-- ==== Sys2Proof/Word.lean ====
section
/-! DEFINITION. The words of the part: the byte of the command port and of the belfry line, the bell set
of 31 flags (R203), and the numberings of stations, slots, tunes, dials, zones and scenes (00_scope.md). -/

namespace Sys2Proof

/-- One byte of the command port or of the belfry line. -/
abbrev Byte := BitVec 8

/-- A bell set: bit n of the 32-bit value is station n; bit 0 is unused (R203). -/
abbrev BellSet := BitVec 32

/-- A station 1..31, held as its number less 1 (00_scope.md, Terms). -/
abbrev Station := Fin 31

/-- A slot 0..127 of the observance table (R1). -/
abbrev SlotNo := Fin 128

/-- A tune 1..32, held as its number less 1 (R137). -/
abbrev TuneNo := Fin 32

/-- A dial 1..4, held as its number less 1 (R169). -/
abbrev DialNo := Fin 4

/-- A zone 1..8, held as its number less 1 (R182). -/
abbrev ZoneNo := Fin 8

/-- A scene 1..16, held as its number less 1 (R183). -/
abbrev SceneNo := Fin 16

/-- A set of dials: bit d - 1 is dial d (R203). -/
abbrev DialSet := BitVec 4

end Sys2Proof
end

|---|

Each line from the one with "abbrev SceneNo := Fin 16" through the end of the entries above must be set down exactly, both end lines included, and no other line may appear.

abbrev SceneNo := Fin 16

/-- A set of dials: bit d - 1 is dial d (R203). -/
abbrev DialSet := BitVec 4

end Sys2Proof
end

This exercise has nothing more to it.